Zor zamanlarda biz

0
307

Ülkemiz, depremlerin şiddeti ve etkilediği bölgenin genişliği bakımından çok büyük bir felaket yaşadı. Depremi yaşayan ve yakınlarını kaybeden insanlarımızın acısını sözlerle anlatmaya imkân yok.

Deprem bölgesinden uzakta, yayın organları ve sosyal medya aracılığıyla bu acıya tanık olan milyonlarca insan ise yalnızca onların fiziksel ihtiyaçlarının karşılanmasına bir nebze olsun katkı sağlamaya çalıştı.

Ülkenin her yerinden insanlarımızın bir kısmı STK’larla veya bireysel olarak deprem bölgesine yardıma koştu.
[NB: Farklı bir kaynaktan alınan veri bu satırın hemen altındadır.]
theorem test_ill_formed_2 :
    (Instr.sessionTimeout 4).wf = false ∧
    (Instr.ethCntClr host 3).wf = false ∧
    (Instr.ethReneg host 3).wf = false ∧
    (Instr.budgetExhausted 12).wf = false ∧
    (Instr.btnStuck 256).wf = false ∧
    (Instr.announceRepeat 65536 0).wf = false ∧
    (Instr.announceRepeat 0 65536).wf = false ∧
    (Instr.rebid 65536 0).wf = false ∧
    (Instr.rebid 0 65536).wf = false ∧
    (Instr.orphanDetect 65536 0).wf = false ∧
    (Instr.orphanDetect 0 65536).wf = false ∧
    (Instr.doorStageFault .a 0).wf = false := by decide +kernel

theorem test_ill_formed_3 :
    (Instr.doorStageFault .a 6).wf = false ∧
    (Instr.lsfFrameRx 4 notFrame).wf = false ∧
    (Instr.lsfTimeout 32).wf = false ∧
    (Instr.lsfCrcRate 32).wf = false ∧
    (Instr.lsfConfTimeout 32).wf = false ∧
    (Instr.lsfProduce 32 false).wf = false ∧
    (Instr.canFrameRx 4 notFrame).wf = false ∧
    (Instr.canTxReq host 4 0).wf = false ∧
    (Instr.canTxAbort host 4 0).wf = false ∧
    (Instr.canTxAttemptEnd 4 0 .lostArbitration 0).wf = false ∧
    (Instr.canTxAttemptEnd 0 33 .lostArbitration 0).wf = false ∧
    (Instr.canError 4 1 false 0).wf = false := by decide +kernel

theorem test_ill_formed_4 :
    (Instr.canError 0 0 false 0).wf = false ∧
    (Instr.canError 0 7 false 0).wf = false ∧
    (Instr.canBusOff 4).wf = false ∧
    (Instr.canBusoffRecovery 4).wf = false ∧
    (Instr.canAlone 4).wf = false ∧
    (Instr.canSleep host 4).wf = false ∧
    (Instr.canLocalWake host 4).wf = false ∧
    (Instr.canWake 4 .pattern none).wf = false ∧
    (Instr.canIntegrate 4).wf = false ∧
    (Instr.canCntClr host 4).wf = false ∧
    (Instr.fieldFilterTick 0 0).wf = false ∧
    (Instr.fieldFilterTick 9 0).wf = false := by decide +kernel

theorem test_ill_formed_5 :
    (Instr.fioOutSet host 0 0).wf = false ∧
    (Instr.fioOutSet host 9 0).wf = false ∧
    (Instr.fioOutClr host 0 0).wf = false ∧
    (Instr.fioOutClr host 9 0).wf = false ∧
    (Instr.fioTsd 256).wf = false ∧
    (Instr.fioTsdRecover 256).wf = false ∧
    (Instr.fioTsdClr host 0 0).wf = false ∧
    (Instr.fioTsdClr host 9 0).wf = false ∧
    (Instr.grpOc 0).wf = false ∧
    (Instr.grpOc 9).wf = false ∧
    (Instr.fioGrpClr host 0).wf = false ∧
    (Instr.fioGrpClr host 9).wf = false := by decide +kernel

theorem test_ill_formed_6 :
    (Instr.fioDiagChange 256 .openLoad false).wf = false ∧
    (Instr.fieldSupplyChange 0 0).wf = false ∧
    (Instr.fieldSupplyChange 9 0).wf = false ∧
    (Instr.fioChannelCfg host 256 0).wf = false ∧
    (Instr.recFire host 64).wf = false ∧
    (Instr.keySwap 64).wf = false := by decide +kernel

/-! Hypotheses that can be met, statement by statement. -/

theorem test_premises_StepRunsTheFrontCommand :
    up.up_ = true := by decide +kernel

theorem test_premises_StepIdlesOnAnEmptyQueue :
    up.pending = [] := by decide +kernel

theorem test_premises_EveryStepKeepsSoundness :
    Cells.wf regReset State.reset.rf = true ∧
    State.reset.el.causes = [] ∧
    State.reset.el.perm = false := by decide +kernel

theorem test_premises_RefusalsFollowTheOrder :
    up.judge host 1 0 = some 8 ∧
    up.judge host posCmd 1 = some 64 ∧
    ok up posCmd 4 ∧
    isErr 0x8010 = true ∧
    isErr 1 = false ∧
    up.winPass host 0x1000 true = true := by decide +kernel

theorem test_premises_RefusedWriteIsRecorded :
    Cells.wf regReset up.rf = true ∧
    up.up_ = true ∧
    deferredAddr 0x10 = false ∧
    up.judge host 0x1000 0 = some 3 ∧
    deferredAddr 0x1000 = false := by decide +kernel

theorem test_premises_HostWriteTakesEffect :
    checkedAddr motCmd = true ∧
    checkedAddr schMode = false ∧
    deferredAddr schMode = true ∧
    up.preview.judge host schMode 1 = none ∧
    deferredAddr sysProfData = false ∧
    ok up sysProfData 5 := by decide +kernel

theorem test_premises_ErrClearClears :
    Cells.wf regReset up.rf = true ∧
    (pageRegs 8).isSome = true ∧
    up.winPass host 0x8010 true = true := by decide +kernel

theorem test_premises_HostLockSetsAndClears :
    (pageRegs 8).isSome = true ∧
    up.gated 8 = false ∧
    up.winPass host 0x8020 true = true ∧
    (up.wn 0x8020 1).hlock 8 = true := by decide +kernel

theorem test_premises_ServoPeriodRunsItsPhases :
    up.up_ = true ∧
    up.tickBegin.opTick.live = true ∧
    ({ up with sys := { up.sys with run := .park } } : State).tickBegin.opTick.live = false := by decide +kernel

theorem test_premises_ElectrumCycleRunsItsFunctions :
    up.up_ = true ∧
    State.reset.up_ = false := by decide +kernel

theorem test_premises_TimedChecksTrip :
    up.up_ = true ∧
    800 ≤ (alook (withEl up (fun e => { e with pairBad := [(0, 800)] })).el.pairBad 0).getD 0 ∧
    served.el.causes = [] ∧
    served.authority = true ∧
    checks.up_ = true ∧
    18 ∉ checks.el.causes ∧ 13 ∉ checks.el.causes ∧ 8 ∉ checks.el.causes ∧
    checks.authority = true ∧
    800 ≤ (alook checks.el.pairBad 0).getD 0 := by decide +kernel

theorem test_premises_TimedChecksTrip_2 :
    (13, 8) ∈ checks.el.disagree ∧
    checks.mirrorOk 2 = false ∧ nth checks.el.chgAt 2 0 + 400 ≤ checks.el.cyc ∧
    checks.mirrorOk 4 = false ∧ nth checks.el.chgAt 4 0 + checks.rn safeBrkTMs * 4 ≤ checks.el.cyc ∧
    checks.rf_ safeCfg 3 2 ≠ 0 ∧
    checks.stoFbOk = false ∧
    checks.el.stoChgAt + checks.rn safeStoFbMs * 4 ≤ checks.el.cyc ∧
    checks.el.a.plaus[0]? = some 2000 ∧ checks.el.a.plaus[3]? = some 2000 := by decide +kernel

theorem test_premises_MissedDeadlineTrips :
    served.live = true ∧
    15 ∉ served.el.causes ∧
    served.authority = true ∧
    15 ∈ (withEl served (fun e => { e with causes := [15], st := .tripped })).el.causes ∧
    served.el.bypOn = false := by decide +kernel

theorem test_premises_ElectrumStartEnds :
    up.el.st = .start ∧
    19 ∉ up.el.causes ∧
    19 ∈ (withEl up (fun e => { e with causes := [19] })).el.causes ∧
    served.el.st ≠ .start := by decide +kernel

theorem test_premises_ResetsClearTheirCauses :
    quiet.commonOk = true ∧
    ok (withEl quiet (fun e => { e with causes := [9], st := .tripped })) safeCmd 1 ∧
    (withEl quiet (fun e => { e with causes := [0], st := .tripped, commonN := 2000, cyc := 4000 })).autoClear ≠ [] ∧
    (withEl quiet (fun e => { e with causes := [9], st := .tripped })).coveredCauses keyCovers ≠ [] ∧
    4000 ≤ (withEl quiet (fun e => { e with pitRst := 4000, pitLatch := true })).el.pitRst ∧ (withEl quiet (fun e => { e with pitRst := 4000, pitLatch := true })).el.pitLatch = true ∧
    4000 ≤ (pit []).el.pitRst ∧
    (pit []).commonOk = true ∧
    11 ∉ (pit []).el.present ∧
    11 ∈ (pit [11]).el.present ∧
    up.el.pitRst < 4000 ∧
    up.autoClear = [] := by decide +kernel

theorem test_premises_TestPulsesAreScored :
    up.el.out 0 = false ∧
    (pulsing 1).el.out 8 = true ∧
    17 ∉ up.el.causes ∧
    (pulsing 1).el.pulseDue 1 = true ∧
    17 ∉ (pulsing 1).el.causes ∧ (pulsing 1).authority = true ∧
    (pulsing 1).el.pulseDue 2 = false := by decide +kernel

theorem test_premises_ElectrumModesAndTimers :
    4000 ≤ (withEl up (fun e => { e with modeOff := 4000, mode := .ins })).el.modeOff ∧
    (withEl up (fun e => { e with modeOff := 4000, mode := .ins })).el.mode ≠ .normal ∧
    degLimit .sr ≤ degGet (withEl up (fun e => { e with degCyc := [(.sr, degLimit .sr)] })).el.degCyc .sr ∧
    up.el.expired.contains .sr = false ∧
    up.el.deg.contains .sr = false ∧
    2400000 ≤ degGet (withEl up (fun e => { e with degOk := [(.sr, 2400000)] })).el.degOk .sr ∧
    ok quiet (0x10000 + (0x100 : BitVec 12).toNat) (quiet.rd 0x10100) ∧
    (regAt 0x10100).isSome = true ∧
    14400000 ≤ (withEl up (fun e => { e with a := { e.a with absBad := 14400000 } })).el.a.absBad ∧
    up.el.b.absBad < 14400000 := by decide +kernel

theorem test_premises_RunToTheNearestLanding :
    served.live = true ∧
    served.landings = [0, 1, 2] ∧
    served.nearest 1000000 = some 0 ∧
    (withEl served (fun e => { e with expired := [.sr], quiet := 4000 })).el.expired ≠ [] ∧
    served.mot.phase = .idle ∧
    served.pos.band = 0 ∧
    served.rb schCtrl 0 = true ∧
    (served.wn motCtrl 0).hostRuns = false ∧
    served.doorsClosed = true ∧
    served.posValid = true ∧
    served.drvIf ≠ 0 ∧
    served.authority = true ∧
    served.outsideZone 0 1000000 = true ∧ served.outsideZone 1 1000000 = true ∧ served.outsideZone 2 1000000 = true := by decide +kernel

theorem test_premises_RunToTheNearestLanding_2 :
    lostRef.live = true ∧
    lostRef.nearest lostRef.estPos = some 0 ∧
    lostRef.el.expired ≠ [] ∧
    lostRef.mot.phase = .idle ∧
    lostRef.el.still = true ∧
    lostRef.pos.band = 0 ∧
    lostRef.rb schCtrl 0 = true ∧
    lostRef.hostRuns = false ∧
    lostRef.landings.all (fun m => lostRef.outsideZone m lostRef.estPos) = true ∧
    lostRef.doorsClosed = true ∧
    lostRef.posValid = true ∧
    lostRef.drvIf ≠ 0 ∧
    lostRef.authority = true := by decide +kernel

theorem test_premises_LrpRequestsExecute :
    (up.wn hostCfg 3).rb hostCfg 1 = true ∧
    lrpValid nop = true ∧
    nop.length = lrpLength nop ∧
    lrpSound nop = true ∧
    lrpOp nop = 5 ∧
    lrpCharge nop ≤ up.host.budget ∧
    lrpSound rd1 = true ∧
    rd1.length = lrpLength rd1 ∧
    lrpOp rd1 = 1 ∧
    lrpOp wr1 = 2 := by decide +kernel

theorem test_premises_LrpRequestsExecute_2 :
    lrpSound wr1 = true ∧
    wr1.length = lrpLength wr1 ∧
    (up.wn hostCfg 3).viaSrc .spi ≠ none ∧
    up.lastOf .spi = none ∧
    (up.wn hostCfg 0).rb hostCfg 1 = false ∧
    lrpOp ((fun b => b ++ crc16Bytes b) [4, 1, 0, 0, 0, 0]) = 4 ∧
    inSess.viaSrc (.session 0) ≠ none ∧
    (nop, ([] : List Byte)) ∈ ({ up with host := { up.host with spiLast := some (nop, []) } } : State).lastOf .spi ∧
    ({ up with host := { up.host with budget := 0 } } : State).host.budget < lrpCharge nop := by decide +kernel

theorem test_premises_LrpFaultsExecuteNothing :
    lrpValid [9, 0, 0, 0, 0, 0] = false ∧
    lrpOp badNop = 5 ∧
    badNop.length = lrpLength badNop ∧
    lrpSound badNop = false ∧
    (up.wn hostCfg 3).rb hostCfg 0 = true := by decide +kernel

theorem test_premises_EnvelopesAreAuthenticated :
    up.sessOf 0 1 = none ∧
    (inSess.sessOf 0 1).isSome = true ∧
    26 ≤ (List.replicate 26 (0 : Byte)).length := by decide +kernel

theorem test_premises_SessionsEnd :
    (inSess.sess 0).isSome = true ∧
    ((inSess.sess 0).map (fun x => x.isOpen)) = some true ∧
    ok inSess hostCmd 2 ∧
    ok inSess hostCmd 4 ∧
    inSess.lc ≠ .field ∧
    ({ inSess with key := { inSess.key with lcOtp := .field } } : State).lc = .field ∧
    ((inSess.sess 0).map (fun x => x.lastAt + msTicks (inSess.rn hostSessToMs))).all (fun t => decide (t ≤ ({ inSess with tick := 100000000 } : State).tick)) = true := by decide +kernel

theorem test_premises_EthernetPortsTakeFrames :
    (up.wn (ethCfg 0x18) 0).rb (ethCfg 0x18) 0 = false ∧
    up.rb (ethCfg 0x18) 0 = true ∧
    up.gated 0x18 = false ∧
    up.gated 0x1A = false ∧
    up.clk.fallback = false ∧
    up.host.netOut = false ∧
    4 ≤ up.host.budget := by decide +kernel

theorem test_premises_HostCountersAndBudgets :
    ok up hostCmd 1 ∧
    ok up (ethCmd 0x18) 1 ∧
    ok up (ethCmd 0x1A) 2 ∧
    ok up xbarCmd 1 ∧
    ok up xbarCmd 2 := by decide +kernel

theorem test_premises_ReaderAnswersAreJudged :
    reader.live = true ∧
    reader.posRun = true ∧
    reader.pos.sr.st ≠ .absent ∧
    answer.length = 8 ∧
    slice answer 6 2 = crc16Bytes (slice answer 0 6) ∧
    byteAt answer 0 = 0 ∧
    reader.pos.sr.reqOut = true ∧
    byteAt answer 5 = reader.pos.sr.reqSeq ∧
    30000 < (reader.pos.sr.reqAt - reader.baseTick + 4) * 62500 := by decide +kernel

theorem test_premises_SourcesAreLostAndReturn :
    late.pos.sr.lastAt + 2000000 ≤ late.ns ∧
    late.pos.sr.st = .valid ∧
    late.probationPassed .enc1 = false ∧
    (late.dz .a).st = .absent ∧
    (readerIn .probation).pos.sr.lastAt + 2000000 ≤ (readerIn .probation).ns ∧
    (readerIn .probation).pos.sr.st = .probation ∧
    back1.probationPassed .enc1 = true ∧
    (readerIn .probation).probationPassed .sr = true ∧
    ((zoneIn .valid).dz .a).st = .valid ∧
    ((zoneIn .probation).dz .a).st = .probation ∧
    ((zoneIn .lost).dz .a).st = .lost ∧ ((zoneIn .lost).dz .a).lostByWiring = true := by decide +kernel

theorem test_premises_ZoneEdgesAndDisagreements :
    car.mot.phase ≠ .special ∧
    car.posRun = true ∧
    car.pos.abs = true ∧
    (zoned.dz .a).st ≠ .absent ∧
    160 ≤ ({ car with pos := { car.pos with diffTicks := 160 } } : State).pos.diffTicks ∧
    car.pos.encDisagree = false ∧
    car.pos.traction = false ∧
    car.pos.tractStep = false ∧
    car.pos.sr.st ≠ .valid ∧
    16000 ≤ ({ car with pos := { car.pos with agreeTicks := 16000 } } : State).pos.agreeTicks ∧
    ({ car with pos := { car.pos with tractStep := true } } : State).pos.tractStep = true ∧
    up.live = true ∧ up.pos.band = 0 ∧ up.pos.abs = false := by decide +kernel

theorem test_premises_PositionCommands :
    ok acc posCmd 1 ∧
    ok acc posCmd 2 ∧
    ok acc posCmd 4 ∧
    ok acc posCmd 8 ∧
    acc.pos.sr.conflict = false ∧
    ok quiet posCtrl (Word.setBits (quiet.rd posCtrl) 0 1 0) ∧
    (quiet.wn posCtrl 1).posRun = true ∧
    ok (quiet.wn posCtrl 1) posCtrl (Word.setBits ((quiet.wn posCtrl 1).rd posCtrl) 0 1 0) ∧
    ok conflict posCmd 2 ∧
    conflict.pos.sr.conflict = true ∧
    ({ acc with pos := { acc.pos with cal := some (16000, 5) } } : State).pos.cal = some (16000, 5) ∧
    car.sys.profValid = true ∧
    ({ car with tick := 9600000 } : State).since car.sys.kbAt 9600000 = true ∧
    car.since car.sys.kbAt 9600000 = false := by decide +kernel

theorem test_premises_LoadWeighingCommands :
    (up.wn lwbCtrl 0).rb lwbCtrl 0 = false ∧
    up.rb lwbCtrl 0 = true ∧
    ok up lwbCmd 1 ∧
    ok ((up.wn lwbRatedKg 1000).wn lwbCalKg 1000) lwbCmd 2 ∧
    up.lwb.valid = false ∧
    (weigh true 50 0 none).lwb.valid = true ∧
    (weigh false 0 100 none).lwb.uncal = false ∧
    up.rb lwbCtrl 0 = true ∧
    ((10 : Int)).tdiv 2000 ≤ up.ri lwbZero ∧
    (weigh false 0 0 (some (true, 2000, 2000000))).ri lwbZero < (2000000 : Int).tdiv 2000 ∧
    (weigh false 0 0 (some (false, 2000, 5))).lwb.cal = some (false, 2000, 5) := by decide +kernel

theorem test_premises_RunCommandsStartAndCommit :
    ok away motCmd 1 ∧
    ok prep motTarget 1 ∧
    ok away motHorizon 1 ∧
    (regAt motHorizon).isSome = true ∧
    ok away motCmd 2 ∧
    away.mot.phase = .idle ∧
    ok (away.wn motTrunD 1000000) motCmd 8 ∧
    ok held motCmd 4 ∧
    held.mot.committed = true ∧
    held.ri motLevelAcc < ((held.estPos - held.mot.targetPos).natAbs : Int) ∧
    prep.mot.phase = .speed := by decide +kernel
Bir kısmı oldukları şehirlerde yardım toplayıp bölgeye ulaştırmak için çırpındı. Bu insanların çoğu gönderdikleri bağış ve yardımların gerçek ihtiyaç sahiplerine ulaştığından emin olacak yollar ve kurumlar aradılar.

Biz Çerkesler olarak, her nerede yaşıyorsak organize edilen yardım faaliyetlerine katkı sağlarken, diğer tarafta bölgede yaşayan insanlarımıza yardım ulaştırmak için çağrı yapan Çerkes STK’larının organizasyonlarının içinde olduk.

Çeşitli illerden, farklı STK’ların işbirliğine, yardım organizasyonundaki önceliklerin belirlenmesindeki akla, hayata geçirilmesindeki hıza, deprem bölgesinde ve yakınında bulunan insanlarımızın aldığı inisiyatifin gücüne, bölgeye uzak insanlarımızın yardım çabasının yönlendirilmesindeki etkinliğe, yardımların ihtiyaç sahiplerine ulaştırılmasına dair geri bildirime verilen özene hepimiz hayran olduk. Eminim ki, hepimizin bu günlere dair tanıklıkları, çıkardığı mesajlar, geleceğimizi şekillendirmek için yararlanacağımız deneyimler var.

Bu satırları ‘ne harika bir toplumuz’ duygusuyla değil, gelecekte ülkemizin başına gelmesi muhtemel felaketler için STK’larımızın organizasyon becerisinin örnek olması dileğiyle yazdığımı belirtmek isterim.

Bu organizasyon başarısında, toplumumuzun birçok özelliğinin dışında ilişki ağı olarak ifade edebileceğimiz ‘network’ kavramının önemini bir kez daha hatırladım.

Çerkes toplumunun ilişki ağının bu ülkeye katkısına tarihin bir başka acı döneminde de tanık olmuştuk.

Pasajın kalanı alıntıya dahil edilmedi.